CODEWITHSUNDEEP
javascripttime-complexity
myTest532 myTest532
myTest532 myTest532

Reputation: 2381

Time Complexity Hash Table

I implemented a simple algorithm in 2 ways. One using indexOf and other one using Hash Table.

The problem: Given an arbitrary ransom note string and another string containing letters from all the magazines, write a function that will return true if the ransom note can be constructed from the magazines ; otherwise, it will return false.

First one. Is it Time Complexity O(N^2) because I have N letters in the ransomNote and I can do N searches in the indexOf?

var canConstruct = function(ransomNote, magazine) {
    if(magazine.length < ransomNote.length) return false;
    
    const arr = magazine.split("");
    for(let i=0; i<ransomNote.length; i++) {
        if(arr.indexOf(ransomNote[i]) < 0)
            return false;
        const index = arr.indexOf(ransomNote[i]);
        arr.splice(index, 1);
    }
    
    return true;
};

Second one. What is the time complexity? Does the hash table makes it O(N)?

var canConstruct = function(ransomNote, magazine) {
    if(magazine.length < ransomNote.length) return false;
    
    const map = new Map();
    for(let i =0; i<magazine.length; i++) {
        if(map.has(magazine[i]))
            map.set(magazine[i], map.get(magazine[i])+1);
        else
            map.set(magazine[i], 1);
    }
    
    for(let i=0; i<ransomNote.length; i++) {
        if(!map.has(ransomNote[i]))
            return false;
        else {
            const x = map.get(ransomNote[i]) - 1;
            if(x > 0)
                map.set(ransomNote[i], x)
            else
                map.delete(ransomNote[i]);
        }
    }
    
    return true;
};

Thanks

Upvotes: 0

Views: 167

Answers (2)

vukojevicf
vukojevicf

Reputation: 827

FIRST solution

Well one thing you have to take in consideration, especially in the first solution is that split, slice and indexOf methods all have their own time complexity.

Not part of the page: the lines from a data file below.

-- ==== Sys2Proof/Machine/Reserved.lean ====
section
/-! DEFINITION. The reserved op codes 5, 6 and 7 (spec/43_flush_drain_enable.md R115): each raises
Fault(BAD_OP), in both variants (R116), and changes no other state. -/

namespace Sys2Proof.Machine

/-- What a reserved command comes to, R115. -/
def badOp : Effect := .error .badOp

/-- RESERVED5, R115. -/
def execReserved5 (s : State) : Host.Outcome State Fault Refusal := s.run badOp

/-- RESERVED6, R115. -/
def execReserved6 (s : State) : Host.Outcome State Fault Refusal := s.run badOp

/-- RESERVED7, R115. -/
def execReserved7 (s : State) : Host.Outcome State Fault Refusal := s.run badOp

end Sys2Proof.Machine
end

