/-- EveryStepKeepsTheLinesSound: a state that holds a valid line meets the invariant, and a WRITE is presented. -/
theorem witness_lines_sound : let s := (holding true State.reset).withFetchWord 72 0x10000100000000000
    LinesSound s ∧ (after (step s)).isSome = true := by
  have hl : ∀ e w, ((holding true State.reset).withFetchWord 72 0x10000100000000000).line e w =
      if e = 0 ∧ w = 3 then ⟨true, true, 0⟩ else Line.reset := by
    intro e w
    have h : State.reset.line e w = Line.reset := by simp [State.line, State.reset, State.resetWith]
    exact (State.line_setLine State.reset 0 3 ⟨true, true, 0⟩ e w).trans (by rw [h])
  have hp : cachePolicy defaultConfig (lineAddr 0) = .writeBack := by decide
  refine ⟨⟨?_, ?_, ?_, ?_, ?_⟩, by decide⟩
  · intro e w w' h h' _
    rw [hl] at h h'
    split at h
    · split at h'
      · exact ‹e = 0 ∧ w = 3›.2.trans ‹e = 0 ∧ w' = 3›.2.symm
      · cases h'
    · cases h
  · intro e w h
    rw [hl] at h ⊢
    split at h
    · rw [if_pos ‹_›]
    · cases h
  · intro e w h
    rw [hl] at h ⊢
    split at h
    · exact absurd (hp.symm.trans h) (by decide)
    · rw [if_neg ‹_›]
      rfl
  · intro e w h hd
    rw [hl] at h hd
    split at h
    · rw [if_pos ‹_›] at hd
      exact absurd (hp.symm.trans hd) (by decide)
    · cases h
  · intro e w h
    rw [hl] at h ⊢
    split at h
    · rw [if_pos ‹_›, ‹e = 0 ∧ w = 3›.1]
      decide
    · cases h

/-- EveryStepKeepsTheLruSound: the default masks are closed (R87). -/
theorem witness_masks_closed : MasksClosed State.reset.cfg := by
  show MasksClosed defaultConfig
  unfold MasksClosed
  decide

/-- EveryStepKeepsTheRegistersSound: a reset block with wait states pending, at the last value of a finite width, and the
stub. -/
theorem witness_registers_sound : RegistersSound (narrow.setAcc 15) ∧ RegistersSound stub := by
  have hv : (narrow.setAcc 15).cfg.variant ≠ .passthrough := fun h => nomatch (show Variant.timing = .passthrough from h)
  constructor
  · exact ⟨rfl, by decide, fun _ => rfl, fun _ => rfl, fun _ => rfl, fun _ => rfl, fun h => (hv h).elim,
      fun h => (hv h).elim, fun h => (hv h).elim⟩
  · exact ⟨rfl, by decide, fun _ => rfl, fun _ => rfl, fun _ => rfl, fun _ => rfl, fun _ => rfl, fun _ => rfl,
      fun _ e w => by simp [State.line, stub, State.resetWith]⟩

end Sys2Proof.Tests
end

Let's say you have m letters in magazine. When you split it into array, you will already use O(m) time complexity there (and of course O(m) space complexity due to the fact you store it all in a new array, that has a size of m).

Now you enter a for loop that will run n times (where n is the number of letters in ransomNote). So right then and there you have O(m * n) time complexity. indexOf operation will also be called n times with the caveat that it runs O(m) every time it's called. You can see there how quickly you start adding up your time complexity.

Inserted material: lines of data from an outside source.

/-- An access takes the same path from two states that agree on what decides it, so it is enough to relate what the
paths leave. -/
theorem accessTiming_related {isWrite : Bool} {addr : Addr} (hcfg : s'.cfg = s.cfg)
    (hcacheable : s'.Cacheable addr ↔ s.Cacheable addr)
    (hlookup : s'.lookup (index addr) (tag addr) = s.lookup (index addr) (tag addr))
    (holdest : s'.oldestWay (index addr) = s.oldestWay (index addr))
    (hbypassed : R (s.countRead.disabledAccess addr) (s'.countRead.disabledAccess addr))
    (hhit : ∀ w, s.lookup (index addr) (tag addr) = some w → R (s.hitAt isWrite addr w) (s'.hitAt isWrite addr w))
    (hthrough : R (s.missedThrough addr) (s'.missedThrough addr))
    (hallocated : ∀ v, R (s.allocated isWrite addr v) (s'.allocated isWrite addr v)) :
    Related R (accessTiming isWrite addr s) (accessTiming isWrite addr s') := by
  have hallocates (ha : s.Allocates isWrite addr) : s'.Allocates isWrite addr :=
    ⟨hcacheable.mpr ha.1, hlookup.trans ha.2.1, hcfg ▸ ha.2.2⟩
  have path := accessPath s isWrite addr
  generalize accessTiming isWrite addr s = r at path
  cases path with
  | bypassed hb =>
    have hb' : s'.Bypassed addr := by
      rwa [State.bypassed_iff_not_cacheable, hcacheable, ← State.bypassed_iff_not_cacheable]
    rw [(AccessPath.bypassed hb').eq]
    exact .ok hbypassed
  | hit hc hl =>
    rw [(AccessPath.hit (hcacheable.mpr hc) (hlookup.trans hl)).eq]
    exact .ok (hhit _ hl)
  | missedThrough hc hl hw hp =>
    rw [(AccessPath.missedThrough (hcacheable.mpr hc) (hlookup.trans hl) hw (hcfg ▸ hp)).eq]
    exact .ok hthrough
  | allocated ha ho =>
    rw [(AccessPath.allocated (hallocates ha) (holdest.trans ho)).eq]
    exact .ok (hallocated _)
  | invalid ha ho =>
    rw [(AccessPath.invalid (hallocates ha) (holdest.trans ho)).eq]
    exact .error _

/-- The effects of a command are related where those of its variant are. -/
theorem effectOf_related (hR : Carried R) (h : R s s')
    (haccess : s.cfg.variant = .timing → ∀ isWrite addr,
      Related R (accessTiming isWrite addr s) (accessTiming isWrite addr s'))
    (hstub : s.cfg.variant = .passthrough → Related R (passthroughAccess s) (passthroughAccess s'))
    (hflush : s.cfg.variant = .timing → R s.flushedAll s'.flushedAll) (hdone : R (s.respond .done) (s'.respond .done))
    (hseten : ∀ b, i = .seten b → R ((s.setEnabled b).respond .done) ((s'.setEnabled b).respond .done))
    (hconsume : ∀ n r, R ((s.setAcc n).respond r) ((s'.setAcc n).respond r)) :
    Related R (effectOf i s) (effectOf i s') := by
  have hv' : s'.cfg.variant = s.cfg.variant := by rw [hR.cfg h]
  have hacc : ∀ isWrite addr, Related R (s.byVariant (accessTiming isWrite addr s).accChecked (passthroughAccess s))
      (s'.byVariant (accessTiming isWrite addr s').accChecked (passthroughAccess s')) := by
    intro isWrite addr
    cases hv : s.cfg.variant with
    | timing =>
      rw [State.byVariant_timing hv, State.byVariant_timing (hv'.trans hv)]
      exact (haccess hv isWrite addr).accChecked hR
    | passthrough =>
      rw [State.byVariant_passthrough hv, State.byVariant_passthrough (hv'.trans hv)]
      exact hstub hv
  cases i with
  | read addr => exact hacc false addr
  | write addr => exact hacc true addr
  | flush =>
    cases hv : s.cfg.variant with
    | timing =>
      rw [effectOf, effectOf, State.byVariant_timing hv, State.byVariant_timing (hv'.trans hv)]
      exact (Related.ok (hflush hv)).accChecked hR
    | passthrough =>
      rw [effectOf, effectOf, State.byVariant_passthrough hv, State.byVariant_passthrough (hv'.trans hv)]
      exact .ok hdone
  | seten b =>
    rw [effectOf, effectOf, State.byVariant_self, State.byVariant_self]
    exact .ok (hseten b rfl)
  | consume n =>
    rw [effectOf, effectOf, State.byVariant_self, State.byVariant_self, drained, drained, hR.acc h]
    exact .ok (hconsume _ _)
  | reserved5 => exact .error _
  | reserved6 => exact .error _
  | reserved7 => exact .error _

/-- A relation that every command and the reset input carry along, every step carries along. -/
theorem step_related (hport : ∀ {s s'}, R s s' → s'.port = s.port)
    (htake : ∀ {s s'} rest, R s s' → R { s with port := rest } { s' with port := rest })
    (hreset : ∀ {s s'}, R s s' → R s.resetBlock s'.resetBlock)
    (hexec : ∀ {i s s' t}, R s s' → exec i s = .next t → ∃ t', exec i s' = .next t' ∧ R t t')
    (h : R s s') (hx : step s = .next t) : ∃ t', step s' = .next t' ∧ R t t' := by
  have hp' := hport h
  rcases step_cases hx with ⟨hp, rfl⟩ | ⟨rest, hp, rfl⟩ | ⟨w, rest, hp, hx⟩
  · exact ⟨s', step_of_nil (hp'.trans hp), h⟩
  · exact ⟨_, step_of_resetInput (hp'.trans hp), hreset (htake rest h)⟩
  · rw [step_of_command (hp'.trans hp)]
    exact hexec (htake rest h) hx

I see it being like O(3 * m * n^2) which rounds up to O(m * n^n) time complexity. I would strongly suggest not calling indexOf multiple times, just call it once and store its result somewhere. You will either have an index or -1 meaning it wasn't found.

SECOND solution

Much better. Here you populate a hash map (so some extra memory used, but considering you also used a split in first, and stored it, it should roughly be the same).

And then you just simply go with one loop over a randomNote and find a letter in the hashMap. Finding a letter in map is O(1) Time so it's really useful for this type of algorithm.

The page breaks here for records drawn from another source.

/-- A parsed Glilan image. -/
structure Image where
  hdr : Header
  sections : List Section
  tiles : List TileRec
  pavs : List PavRec
  regions : List Region
  stores : List StoreRec
  /-- HUB section entries: hub, BAR 0 offset, value, in list order. -/
  hub : List (Nat × Nat × Word)
  hbm : List HbmInit
  /-- KERNELS records of 64 bytes, each with its code and data (11 R526). -/
  kernels : List (Line × List Byte)
  group : Option GroupSec
  deriving DecidableEq, Repr

/-! ## Terrace (03–05) -/

/-- A token with the ck in which it entered its place, the conflict-free travel ck so far (03 R133), the ck of its last
counted conflict, and the tile and ROUTE that hold its credit (03 R136). -/
structure Flight where
  tok : Token
  at_ : Nat
  travel : Nat
  blocked : Option Nat
  org : Option (Nat × BitVec 10)
  deriving DecidableEq, Repr

/-- A switch entry keyed by (generation, ROUTE) (10 R457). -/
structure SwEntry where
  gen : BitVec 2
  route : BitVec 10
  action : Nat
  queue : BitVec 3
  prio : BitVec 3
  next : BitVec 16
  credits : Nat
  deriving DecidableEq, Repr

/-- A sequencer counter: limit and current value (03 "The sequencer"). -/
structure Counter where
  limit : Nat
  cur : Nat
  deriving DecidableEq, Repr

/-- One accumulator element: value, residue modulo 7, exempt mark (05 R247, R260). -/
structure AccCell where
  v : Int
  r : Nat
  ex : Bool
  deriving DecidableEq, Repr

/-- A read of HBM under way for a cistern (04 R229, R230). -/
structure HbmRead where
  queue : Nat
  dline : Nat
  unit : Nat
  tokens : Nat
  addr : Nat
  gen : BitVec 2
  early : Bool
  deriving DecidableEq, Repr

/-- A background transfer on a cistern port (03 R160): mode 0–3 of FIRE, 4 MRD, 5 MWR. -/
structure BgJob where
  port : Nat
  mode : Nat
  q : Nat
  d : Nat
  n : Nat
  done : Nat
  addr : Nat
  route : BitVec 10
  deriving DecidableEq, Repr

inductive TilePhase where
  | unconfigured | running | drained | halted | faulted | swapping
  deriving DecidableEq, Repr

/-- What the sequencer waited for when it last could not proceed (03 R179). -/
inductive TileWait where
  | none_ | input | credit | port
  deriving DecidableEq, Repr

structure TileFault where
  code : BitVec 16
  pc : BitVec 8
  gen : BitVec 2
  band : W48
  deriving DecidableEq, Repr

/-- A fault condition that a tile met in the present ck, with what its record carries: the first of R177's order is kept
until the ck ends (03 R177). -/
structure FaultCond where
  at_ : TileFault
  d0 : Nat
  d1 : Nat
  d2 : Nat
  deriving DecidableEq, Repr

/-- The sequencer's registers (03 "The sequencer"). -/
structure SeqRegs where
  cnt : Tab Counter
  ar : Tab (BitVec 16)
  rr : BitVec 10
  pred : BitVec 4
  buf : Tab Token
  deriving DecidableEq, Repr

/-- Queues, stepping stones (keys 0–3 N E S W, 4 own injection), switch, credits and indexes of a tile. -/
structure TileIo where
  q : Tab (List Flight)
  hwm : Tab Nat
  hwmSnap : Tab Nat
  stones : Tab (List Flight)
  outAt : Tab Nat
  sw : List SwEntry
  credits : Tab Nat
  sendIdx : Tab Nat
  recvIdx : Tab Nat
  midItem : Tab Bool
  ports : Tab Nat
  deriving DecidableEq, Repr

/-- Arbor state: accumulators (key row · 16 + channel), holding buffer, scale records (05). -/
structure ArbState where
  acc : Tab AccCell
  /-- Requantiser holding buffer, oldest row first. -/
  hold : List (List Int)
  scale : Tab Word
  rescale : Word
  gotScale : Bool
  deriving DecidableEq, Repr

/-- Cistern and depthwise state: generator positions and patches, band index, delay-line offsets, reads under way,
columns kept by the depthwise path, FMT of the last token written. -/
structure WinState where
  pos : Tab Nat
  patch : Tab Nat
  bandIdx : Nat
  dlOff : Tab Nat
  reads : List HbmRead
  cols : List (List Line)
  fmt : BitVec 3
  /-- Raw tokens of the Cellar unit being written (04 R224). -/
  unit : List Line
  jobs : List BgJob
  /-- Tokens of HBM responses that have not yet entered their queue, with the queue (04 R231). -/
  feed : List (Nat × Token)
  deriving DecidableEq, Repr

/-- Time and event counters of a tile (03 R179, 05 R257). -/
structure TileCtr where
  firing : Nat
  waitIn : Nat
  waitCredit : Nat
  conflict : Nat
  sat : Nat
  accOvf : Nat
  fsat : Nat
  faccOvf : Nat
  deriving DecidableEq, Repr

structure Tile where
  cfg : Option TileCfg
  shadow : Option TileCfg
  shadowReady : Bool
  gen : BitVec 2
  phase : TilePhase
  pc : BitVec 8
  /-- The PC ran past 255 (03 R152). -/
  pastEnd : Bool
  /-- Unfrozen ck the present instruction still takes. -/
  busy : Nat
  /-- The present busy time counts as firing; false for WAITCK (03 R179). -/
  busyFires : Bool
  /-- Steps of a counted instruction already done (03 R154). -/
  steps : Nat
  /-- The instruction at the PC has issued and is not complete (03 R149, R154). -/
  going : Bool
  wait : TileWait
  band : W48
  fault : Option TileFault
  /-- The fault condition met in the present ck (03 R177). -/
  cond : Option FaultCond
  /-- Hold requests raised and not withdrawn: queue and number of tokens (03 R168). -/
  holdReq : List (Nat × Nat)
  /-- Band of the last EOB that the tile has sent on (03 R173), and whether EOS has passed it since its last band with data
  (10 R489). -/
  eob : Option W48
  eosPast : Bool
  seq : SeqRegs
  io : TileIo
  mem : List Host.Cell
  poison : List Nat
  arb : ArbState
  win : WinState
  /-- Counts up to the present ck, counts of the present ck (03 R182), and the snapshot. -/
  ctr : TileCtr
  ctrCk : TileCtr
  snap : TileCtr
  deriving DecidableEq, Repr

def Counter.init : Counter := ⟨1, 1⟩
def AccCell.zero : AccCell := ⟨0, 0, false⟩
def Token.zero : Token := ⟨0, 0, 0⟩
def SeqRegs.init : SeqRegs := ⟨[], [], 0, 0, []⟩
def TileIo.empty : TileIo := ⟨[], [], [], [], [], [], [], [], [], [], []⟩
def ArbState.empty : ArbState := ⟨[], [], [], 0, false⟩
def WinState.empty : WinState := ⟨[], [], 0, [], [], [], 0, [], [], []⟩
def TileCtr.zero : TileCtr := ⟨0, 0, 0, 0, 0, 0, 0, 0⟩

/-- An unconfigured tile with zeroed memories (08 R377). -/
def Tile.blank : Tile :=
  { cfg := none, shadow := none, shadowReady := false, gen := 0, phase := .unconfigured, pc := 0, pastEnd := false,
    busy := 0, busyFires := true, steps := 0, going := false, wait := .none_, band := 0, fault := none, cond := none,
    holdReq := [], eob := none, eosPast := false,
    seq := SeqRegs.init, io := TileIo.empty, mem := [], poison := [], arb := ArbState.empty, win := WinState.empty,
    ctr := TileCtr.zero, ctrCk := TileCtr.zero, snap := TileCtr.zero }

/-- Per-die counters: ck and held ck since the last clear, and their snapshots (03 R179–R182). -/
structure DieCtr where
  elapsed : Nat
  held : Nat
  elapsedSnap : Nat
  heldSnap : Nat
  /-- A snapshot was written in the present ck, which it counts too (03 R182). -/
  snapCk : Bool
  deriving DecidableEq, Repr

/-! ## Bell and ledger (01) -/

/-- The stamp of a tick (06 R276), with the ck of the tick, the substitution bits and the time-degraded mark. -/
structure Stamp where
  line : W48
  pos : W48
  time : DWord
  at_ : Nat
  sub : BitVec 16
  degraded : Bool
  deriving DecidableEq, Repr

/-- Missing lines of one camera in one band: count, cause of the first, number of the first (06 R283). -/
structure Miss where
  count : Nat
  cause : Nat
  first : W48
  deriving DecidableEq, Repr

/-- Bad lines of one camera in one band (06 R282). -/
structure BadLines where
  count : Nat
  first : W48
  deriving DecidableEq, Repr

/-- A ledger verdict: status, cause, quantity (01 Table 1.2). -/
structure Verdict where
  status : Nat
  cause : Nat
  qty : Nat
  deriving DecidableEq, Repr

inductive BandPhase where
  | assembling | waiting | inFlight | reversed | finished
  deriving DecidableEq, Repr

/-- A band with at least one tick that is not yet in a ledger run. `closed` counts each camera's ticks that have
closed or been matched; `verdict` is set once the band is shed, discarded or has left the last stage. -/
structure BandRec where
  num : W48
  first : Stamp
  last : Stamp
  ticks : Nat
  closed : Tab Nat
  miss : Tab Miss
  bad : Tab BadLines
  phase : BandPhase
  gen : BitVec 2
  tag : BitVec 16
  holdQty : Nat
  degraded : Bool
  verdict : Option Verdict
  deriving DecidableEq, Repr

/-- An open run of the ledger (01 R70). -/
structure Run where
  first : W48
  count : Nat
  mask : BitVec 16
  verdict : Verdict
  gen : BitVec 2
  tag : BitVec 16
  posStart : W48
  posEnd : W48
  timeStart : DWord
  timeEnd : DWord
  degraded : Bool
  openedAt : Nat
  deriving DecidableEq, Repr

/-- What the Gatehouse of a hub sends: an admitted band, an idle bell, or END_OF_STREAM (06 R297, 01 R39). -/
inductive SendKind where
  | band | idle | eos
  deriving DecidableEq, Repr

/-- One item of a Gatehouse's sending order, and the ck from which it may be sent (13 R599). -/
structure SendItem where
  kind : SendKind
  band : W48
  at_ : Nat
  deriving DecidableEq, Repr

inductive StreamPhase where
  | closed | running | ending | draining
  deriving DecidableEq, Repr

structure BellState where
  tickAcc : Nat
  zRef : Option W48
  timerDue : Nat
  phase : StreamPhase
  /-- The stream's last band, once it is known (01 R39). -/
  lastBand : Option W48
  bands : List BandRec
  /-- Ck of the last admission A; none while the next band bell has no gate (01 R44, R48). -/
  admittedAt : Option Nat
  /-- Hold ck counted since A (01 R44). -/
  holdSince : Nat
  /-- Hold ck of the present bell interval; none outside one (01 R54). -/
  interval : Option Nat
  /-- Depth reached by the reversal episode in progress (01 R58). -/
  reversal : Option Nat
  /-- Line number of the stream's first line (06 R309). -/
  firstLine : W48
  lastTickAt : Option Nat
  lastIdleAt : Option Nat
  lastBellAt : Option Nat
  lastBandBellAt : Option Nat
  drainBells : Nat
  /-- Per hub, what its Gatehouse is still to send, in order. -/
  sendq : Tab (List SendItem)
  /-- The band bell fires at the end of the present ck unless a line still arrives (06 R323). -/
  atEnd : Bool
  deriving DecidableEq, Repr

structure LedgerState where
  runs : List Run
  store : List Line
  lostMark : Bool
  closeWanted : Bool
  /-- Admission is stopped by LEDGER_FULL (01 R75). -/
  full : Bool
  /-- Ck at which LEDGER_FULL ended, until the first final band after it (01 R700). -/
  resumed : Option Nat
  deriving DecidableEq, Repr

/-- The hold tree (01 R50): its value, its edges still travelling, when it rose, and whether the machine is frozen. -/
structure HoldState where
  tree : Bool
  edges : List (Nat × Bool)
  roseAt : Nat
  frozen : Bool
  deriving DecidableEq, Repr

/-! ## Gatehouse and Kiosk (06) -/

structure OpenTick where
  line : W48
  band : W48
  at_ : Nat
  deriving DecidableEq, Repr

structure StoredLine where
  line : W48
  band : W48
  pixels : List (BitVec 12)
  crc : Word
  /-- Flat-field bank in force for its band (06 R292). -/
  bank : Bool
  deriving DecidableEq, Repr

structure CamState where
  open_ : List OpenTick
  /-- Pixels of the line in arrival; the second part is true once a packet of it was bad. -/
  partial_ : Option (List (BitVec 12) × Bool)
  lines : List StoredLine
  /-- Good lines of the stream that have left line memory and may still stand for a missing one, in line order (06 R287). -/
  good : List (W48 × List (BitVec 12))
  /-- Band and value of an armed rescale (06 R298). -/
  armed : Option (W48 × Word)
  bank : Bool
  /-- A bank that waits for the next band's first line, and the ck of its write (06 R292). -/
  bankWanted : Option (Bool × Nat)
  lost : Bool
  /-- A stream packet has come since reset. -/
  streamed : Bool
  /-- The oldest open tick closes at the end of the present ck unless a line still arrives (06 R323). -/
  expires : Bool
  lastPacketAt : Nat
  mailbox : List (List Byte)
  gap : Bool
  /-- Next and last line of the frame under way, in frame mode (06 R277). -/
  frame : Option (W48 × W48)
  /-- The last 8 corrected rows read out, latest last (06 R296). -/
  halo : List (List Byte)
  deriving DecidableEq, Repr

I would argue the complexity would be O(n * m) in the end so much better than the first one.

Hope I made sense to you. IF you want we can dive a bit deeper in space analysis later in the comments if you respond

Upvotes: 1

Barmar
Barmar

Reputation: 781190

The version with indexOf() is O(N*M), where N is the length of the ransom note, and M is the length of the magazine. You perform up to N searches, and each search is linear through the magazine array that's N characters. Also, array.splice() is O(M) because it has to copy all the array elements after index to the lower index.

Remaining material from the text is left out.